/-- Close the open outermost section of a group, as RDSE at depth 1 (R199, R229, R301). -/
def closeSection (gid : Nat) (s : State) : State :=
  match groupOf s gid with
  | none => s
  | some g =>
    if g.rdDepth = 0 then s
    else modCount g.core g.rdPar (· - 1) (modGroup gid (fun g => { g with rdDepth := 0 }) s)

/-! ### Tokens, walks and parking (R314 to R319) -/

/-- The next token, 0 skipped (R317). -/
def nextToken (s : State) : Nat × State :=
  let t := (s.mgmt.tokens + 1) % 2 ^ 32
  let t := if t = 0 then 1 else t
  (t, modMgmt (fun m => { m with tokens := t }) s)

/-- The token under which a page is waited for on a core: an entry that is there, or a new one with a new token (marked true); none
while the table's 64 entries are in use (R317). -/
def tokenFor (c p acc va : Nat) (s : State) : Option (Nat × Bool × State) :=
  let page := pageOf va
  match (core s c).waits.find? (fun w => w.part == p && w.page == page) with
  | some w => some (w.token, false, s)
  | none =>
    if 64 ≤ (core s c).waits.length then none
    else
      let r := nextToken s
      some (r.1, true, modCore c (fun k => { k with waits := k.waits ++ [{ part := p, page := page, token := r.1, since := s.time, acc := acc, va := va }] }) r.2)

/-- Park a slot of a group under a token (R316, R317). -/
def parkUnder (gid : Nat) (b : Bool) (token : Nat) (s : State) : State :=
  modGroup gid (fun g => { g.modSlot b (fun x => { x with st := .parkTrans token s.time }) with pgtok := token, pgPend := true }) s

/-- A miss of an engine, or of a wait that is issued again, under a token; a new entry sends its record; no token while the wait table is full or the
record finds no room (R317, R319). -/
def engineStall (cl c p acc va : Nat) (t : TrapInfo) (s : State) : Option (Nat × State) :=
  match tokenFor c p acc va s with
  | none => none
  | some (k, isNew, s') =>
    if ! isNew then some (k, s')
    else if ! faultRoom s p then none
    else some (k, postFault p { FaultInfo.ofKind 1 with
        acc := acc, core := some (coreName s cl c), token := k, va := va, lanes := 2 ^ 32 - 1, hdr := t.hdr, index := t.index, slot := b2n t.slot } s')

/-- A walk begun for the issuing slot, which holds until it returns (R314). -/
def startWalk (va acc : Nat) (lanes : BitVec 32) (s : State) : State :=
  let w : Waiter := { gid := s.grp.gid, slot := s.cur, acc := acc, va := va, lanes := lanes.toNat }
  let page := pageOf va
  let c := s.grp.core
  modPart s.grp.part (fun q =>
    if q.walks.any (fun r => r.page == page && r.core == c) then
      { q with walks := q.walks.map (fun r => if r.page = page && r.core = c && ! r.waiters.contains w then { r with waiters := r.waiters ++ [w] } else r) }
    else { q with walks := q.walks ++ [{ page := page, core := c, waiters := [w], held := [] }] }) s

/-- Requests to peers that no longer matter: those that have left keep their TAG and path until they are answered, and their answers are dropped
(R381, R414). -/
def dropReqs (f : Req → Bool) (s : State) : State :=
  modFabric (fun x => { x with reqs := (x.reqs.filter (fun r => r.sent || ! f r)).map (fun r => if f r then { r with purpose := .dropped } else r) }) s

/-- The reader that a slot of a group is at its LAUNCH; host queue k is reader k (R126, R394). -/
def launchReader (gid : Nat) (b : Bool) : Nat := 64 + 2 * gid + b2n b

/-- What peers have sent to a reader, refused it or are to send it, forgotten. -/
def dropArgs (p reader : Nat) (s : State) : State :=
  dropReqs (fun r => match r.purpose with | .arg q k _ => q == p && k == reader | _ => false)
    (modPart p (fun q => { q with argGot := q.argGot.filter (fun x => x.1 != reader), argNo := q.argNo.filter (fun x => x.1 != reader) }) s)

/-- What a group's slots have read for a LAUNCH, forgotten. -/
def dropLaunch (p gid : Nat) (s : State) : State := dropArgs p (launchReader gid true) (dropArgs p (launchReader gid false) s)

/-- The status with which a peer refused a reader a line, if it did (R419). -/
def lineRefused (s : State) (p reader line : Nat) : Option Nat :=
  ((part s p).argNo.find? (fun x => x.1 == reader && x.2.1 == line)).map (fun x => x.2.2)

/-- A peer's refusal of a line noted for a reader. -/
def noteRefused (p reader line st : Nat) (s : State) : State := modPart p (fun q => { q with argNo := q.argNo ++ [(reader, line, st)] }) s

/-- The record of kind 0x13 of an access that a peer refuses with a status: its ACC, its core as a record names it, its address there, and what a
trap of its instruction would say (R319, R419). -/
def peerRefusal (p st dev pa acc va : Nat) (c : Option Nat) (t : Option TrapInfo) (s : State) : State :=
  let x := match t with | some t => (t.hdr, t.index, b2n t.slot, t.lanes.toNat) | none => (0, 0, 0, 0)
  postFault p { FaultInfo.ofKind 0x13 with
    acc := acc, core := c, va := va, pa := pa, lanes := x.2.2.2, hdr := x.1, index := x.2.1, slot := x.2.2.1, detail := st + 16 * dev } s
• • • •
Show, from the material above, each line that includes the string "false".

  | some w => some (w.token, false, s)
  dropReqs (fun r => match r.purpose with | .arg q k _ => q == p && k == reader | _ => false)
def dropLaunch (p gid : Nat) (s : State) : State := dropArgs p (launchReader gid true) (dropArgs p (launchReader gid false) s)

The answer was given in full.